Explore data outside the context of a model

source

show_correlation

 show_correlation (df:pandas.core.frame.DataFrame, method='pearson',
                   cmap:str|Colormap='PuBu', low:float=0, high:float=0,
                   axis:Axis|None=0, subset:Subset|None=None,
                   text_color_threshold:float=0.408, vmin:float|None=None,
                   vmax:float|None=None, gmap:Sequence|None=None)

Show correlation heatmap

If output is not rendering properly when you reopen a notebook, make sure the notebook is trusted.

Parameters:

  • df: DataFrame

  • method: Method of correlation to pass to df.corr()

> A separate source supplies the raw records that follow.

-- ==== Sys2Proof/Laws/State.lean ====
section
/-! SUPPORT. What each field of the package holds after each of its updates: one equation per field per update, so that no proof unfolds a
record update. -/

namespace Sys2Proof.Machine


/-! ### setEsc -/

@[simp] theorem Chip.setEsc_regs (c : Chip) (x : Esc) : (c.setEsc x).regs = c.regs := rfl
@[simp] theorem Chip.setEsc_act (c : Chip) (x : Esc) : (c.setEsc x).act = c.act := rfl
@[simp] theorem Chip.setEsc_latch (c : Chip) (x : Esc) : (c.setEsc x).latch = c.latch := rfl
@[simp] theorem Chip.setEsc_held (c : Chip) (x : Esc) : (c.setEsc x).held = c.held := rfl
@[simp] theorem Chip.setEsc_esc (c : Chip) (x : Esc) : (c.setEsc x).esc = x := rfl
@[simp] theorem Chip.setEsc_elec (c : Chip) (x : Esc) : (c.setEsc x).elec = c.elec := rfl
@[simp] theorem Chip.setEsc_com (c : Chip) (x : Esc) : (c.setEsc x).com = c.com := rfl
@[simp] theorem Chip.setEsc_ext (c : Chip) (x : Esc) : (c.setEsc x).ext = c.ext := rfl
@[simp] theorem Chip.setEsc_rng (c : Chip) (x : Esc) : (c.setEsc x).rng = c.rng := rfl
@[simp] theorem Chip.setEsc_mem (c : Chip) (x : Esc) : (c.setEsc x).mem = c.mem := rfl
@[simp] theorem Chip.setEsc_lcc (c : Chip) (x : Esc) : (c.setEsc x).lcc = c.lcc := rfl
@[simp] theorem Chip.setEsc_stk (c : Chip) (x : Esc) : (c.setEsc x).stk = c.stk := rfl
@[simp] theorem Chip.setEsc_reg (c : Chip) (x : Esc) : (c.setEsc x).reg = c.reg := rfl
@[simp] theorem Chip.setEsc_int (c : Chip) (x : Esc) : (c.setEsc x).int = c.int := rfl
@[simp] theorem Chip.setEsc_red (c : Chip) (x : Esc) : (c.setEsc x).red = c.red := rfl
@[simp] theorem Chip.setEsc_slots (c : Chip) (x : Esc) : (c.setEsc x).slots = c.slots := rfl
@[simp] theorem Chip.setEsc_keys (c : Chip) (x : Esc) : (c.setEsc x).keys = c.keys := rfl
@[simp] theorem Chip.setEsc_scrubKey (c : Chip) (x : Esc) : (c.setEsc x).scrubKey = c.scrubKey := rfl
@[simp] theorem Chip.setEsc_pci (c : Chip) (x : Esc) : (c.setEsc x).pci = c.pci := rfl
@[simp] theorem Chip.setEsc_hostWait (c : Chip) (x : Esc) : (c.setEsc x).hostWait = c.hostWait := rfl
@[simp] theorem Chip.setEsc_coh (c : Chip) (x : Esc) : (c.setEsc x).coh = c.coh := rfl
@[simp] theorem Chip.setEsc_xlt (c : Chip) (x : Esc) : (c.setEsc x).xlt = c.xlt := rfl
@[simp] theorem Chip.setEsc_eng (c : Chip) (x : Esc) : (c.setEsc x).eng = c.eng := rfl
@[simp] theorem Chip.setEsc_kve (c : Chip) (x : Esc) : (c.setEsc x).kve = c.kve := rfl
@[simp] theorem Chip.setEsc_dbg (c : Chip) (x : Esc) : (c.setEsc x).dbg = c.dbg := rfl
@[simp] theorem Chip.setEsc_pwr (c : Chip) (x : Esc) : (c.setEsc x).pwr = c.pwr := rfl
@[simp] theorem Chip.setEsc_unbinds (c : Chip) (x : Esc) : (c.setEsc x).unbinds = c.unbinds := rfl
@[simp] theorem Chip.setEsc_links (c : Chip) (x : Esc) : (c.setEsc x).links = c.links := rfl
@[simp] theorem Chip.setEsc_inject (c : Chip) (x : Esc) : (c.setEsc x).inject = c.inject := rfl
@[simp] theorem Chip.setEsc_fuses (c : Chip) (x : Esc) : (c.setEsc x).fuses = c.fuses := rfl
@[simp] theorem Chip.setEsc_sec (c : Chip) (x : Esc) : (c.setEsc x).sec = c.sec := rfl
@[simp] theorem Chip.setEsc_flash (c : Chip) (x : Esc) : (c.setEsc x).flash = c.flash := rfl
@[simp] theorem Chip.setEsc_rcu (c : Chip) (x : Esc) : (c.setEsc x).rcu = c.rcu := rfl
@[simp] theorem Chip.setEsc_out (c : Chip) (x : Esc) : (c.setEsc x).out = c.out := rfl
@[simp] theorem Chip.setEsc_fresh (c : Chip) (x : Esc) : (c.setEsc x).fresh = c.fresh := rfl

/-! ### setElec -/

@[simp] theorem Chip.setElec_regs (c : Chip) (x : Elect) : (c.setElec x).regs = c.regs := rfl
@[simp] theorem Chip.setElec_act (c : Chip) (x : Elect) : (c.setElec x).act = c.act := rfl
@[simp] theorem Chip.setElec_latch (c : Chip) (x : Elect) : (c.setElec x).latch = c.latch := rfl
@[simp] theorem Chip.setElec_held (c : Chip) (x : Elect) : (c.setElec x).held = c.held := rfl
@[simp] theorem Chip.setElec_esc (c : Chip) (x : Elect) : (c.setElec x).esc = c.esc := rfl
@[simp] theorem Chip.setElec_elec (c : Chip) (x : Elect) : (c.setElec x).elec = x := rfl
@[simp] theorem Chip.setElec_com (c : Chip) (x : Elect) : (c.setElec x).com = c.com := rfl
@[simp] theorem Chip.setElec_ext (c : Chip) (x : Elect) : (c.setElec x).ext = c.ext := rfl
@[simp] theorem Chip.setElec_rng (c : Chip) (x : Elect) : (c.setElec x).rng = c.rng := rfl
@[simp] theorem Chip.setElec_mem (c : Chip) (x : Elect) : (c.setElec x).mem = c.mem := rfl
@[simp] theorem Chip.setElec_lcc (c : Chip) (x : Elect) : (c.setElec x).lcc = c.lcc := rfl
@[simp] theorem Chip.setElec_stk (c : Chip) (x : Elect) : (c.setElec x).stk = c.stk := rfl
@[simp] theorem Chip.setElec_reg (c : Chip) (x : Elect) : (c.setElec x).reg = c.reg := rfl
@[simp] theorem Chip.setElec_int (c : Chip) (x : Elect) : (c.setElec x).int = c.int := rfl
@[simp] theorem Chip.setElec_red (c : Chip) (x : Elect) : (c.setElec x).red = c.red := rfl
@[simp] theorem Chip.setElec_slots (c : Chip) (x : Elect) : (c.setElec x).slots = c.slots := rfl
@[simp] theorem Chip.setElec_keys (c : Chip) (x : Elect) : (c.setElec x).keys = c.keys := rfl
@[simp] theorem Chip.setElec_scrubKey (c : Chip) (x : Elect) : (c.setElec x).scrubKey = c.scrubKey := rfl
@[simp] theorem Chip.setElec_pci (c : Chip) (x : Elect) : (c.setElec x).pci = c.pci := rfl
@[simp] theorem Chip.setElec_hostWait (c : Chip) (x : Elect) : (c.setElec x).hostWait = c.hostWait := rfl
@[simp] theorem Chip.setElec_coh (c : Chip) (x : Elect) : (c.setElec x).coh = c.coh := rfl
@[simp] theorem Chip.setElec_xlt (c : Chip) (x : Elect) : (c.setElec x).xlt = c.xlt := rfl
@[simp] theorem Chip.setElec_eng (c : Chip) (x : Elect) : (c.setElec x).eng = c.eng := rfl
@[simp] theorem Chip.setElec_kve (c : Chip) (x : Elect) : (c.setElec x).kve = c.kve := rfl
@[simp] theorem Chip.setElec_dbg (c : Chip) (x : Elect) : (c.setElec x).dbg = c.dbg := rfl
@[simp] theorem Chip.setElec_pwr (c : Chip) (x : Elect) : (c.setElec x).pwr = c.pwr := rfl
@[simp] theorem Chip.setElec_unbinds (c : Chip) (x : Elect) : (c.setElec x).unbinds = c.unbinds := rfl
@[simp] theorem Chip.setElec_links (c : Chip) (x : Elect) : (c.setElec x).links = c.links := rfl
@[simp] theorem Chip.setElec_inject (c : Chip) (x : Elect) : (c.setElec x).inject = c.inject := rfl
@[simp] theorem Chip.setElec_fuses (c : Chip) (x : Elect) : (c.setElec x).fuses = c.fuses := rfl
@[simp] theorem Chip.setElec_sec (c : Chip) (x : Elect) : (c.setElec x).sec = c.sec := rfl
@[simp] theorem Chip.setElec_flash (c : Chip) (x : Elect) : (c.setElec x).flash = c.flash := rfl
@[simp] theorem Chip.setElec_rcu (c : Chip) (x : Elect) : (c.setElec x).rcu = c.rcu := rfl
@[simp] theorem Chip.setElec_out (c : Chip) (x : Elect) : (c.setElec x).out = c.out := rfl
@[simp] theorem Chip.setElec_fresh (c : Chip) (x : Elect) : (c.setElec x).fresh = c.fresh := rfl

    Remaining parameters are passed to pandas.io.formats.style.background_gradient.

import sklearn.datasets
X_diabetes, y_diabetes = sklearn.datasets.load_diabetes(return_X_y=True, as_frame=True)
show_correlation(pd.concat((X_diabetes, y_diabetes), axis="columns"))
  age sex bmi bp s1 s2 s3 s4 s5 s6 target
age 1.00 0.17 0.19 0.34 0.26 0.22 -0.08 0.20 0.27 0.30 0.19
sex 0.17 1.00 0.09 0.24 0.04 0.14 -0.38 0.33 0.15 0.21 0.04
bmi 0.19 0.09 1.00 0.40 0.25 0.26 -0.37 0.41 0.45 0.39 0.59
bp 0.34 0.24 0.40 1.00 0.24 0.19 -0.18 0.26 0.39 0.39 0.44
s1 0.26 0.04 0.25 0.24 1.00 0.90 0.05 0.54 0.52 0.33 0.21
s2 0.22 0.14 0.26 0.19 0.90 1.00 -0.20 0.66 0.32 0.29 0.17
s3 -0.08 -0.38 -0.37 -0.18 0.05 -0.20 1.00 -0.74 -0.40 -0.27 -0.39
s4 0.20 0.33 0.41 0.26 0.54 0.66 -0.74 1.00 0.62 0.42 0.43
s5 0.27 0.15 0.45 0.39 0.52 0.32 -0.40 0.62 1.00 0.46 0.57
s6 0.30 0.21 0.39 0.39 0.33 0.29 -0.27 0.42 0.46 1.00 0.38
target 0.19 0.04 0.59 0.44 0.21 0.17 -0.39 0.43 0.57 0.38 1.00
iris = sklearn.datasets.load_iris()
X_iris, y_iris = iris["data"], iris["target"]
y_iris = pd.Series(y_iris, name="iris type").map(
    {num: name for num, name in zip([0, 1, 2], iris["target_names"])}
)
X_iris = pd.DataFrame(X_iris, columns=iris["feature_names"])
show_correlation(
    pd.concat((X_iris, pd.Series(y_iris == "setosa", name="setosa"))), method="spearman"
)
/var/folders/wv/pmfhhk1d4h1fkd_z5l83m0dw0000gq/T/ipykernel_96080/529445965.py:15: FutureWarning: The default value of numeric_only in DataFrame.corr is deprecated. In a future version, it will default to False. Select only valid columns or specify the value of numeric_only to silence this warning.
  return df.corr(method=method).style.background_gradient(**kwargs).format("{0:,.2f}")
  sepal length (cm) sepal width (cm) petal length (cm) petal width (cm)
sepal length (cm) 1.00 -0.17 0.88 0.83
sepal width (cm) -0.17 1.00 -0.31 -0.29
petal length (cm) 0.88 -0.31 1.00 0.94
petal width (cm) 0.83 -0.29 0.94 1.00

source

plot_column_clusters

 plot_column_clusters (df, corr_method:str='spearman',
                       ax:matplotlib.axes._axes.Axes=None, p=30,
                       truncate_mode=None, color_threshold=None,
                       get_leaves=True, orientation='top', labels=None,
                       count_sort=False, distance_sort=False,
                       show_leaf_counts=True, no_plot=False,
                       no_labels=False, leaf_font_size=None,
                       leaf_rotation=None, leaf_label_func=None,
                       show_contracted=False, link_color_func=None,
                       above_threshold_color='C0')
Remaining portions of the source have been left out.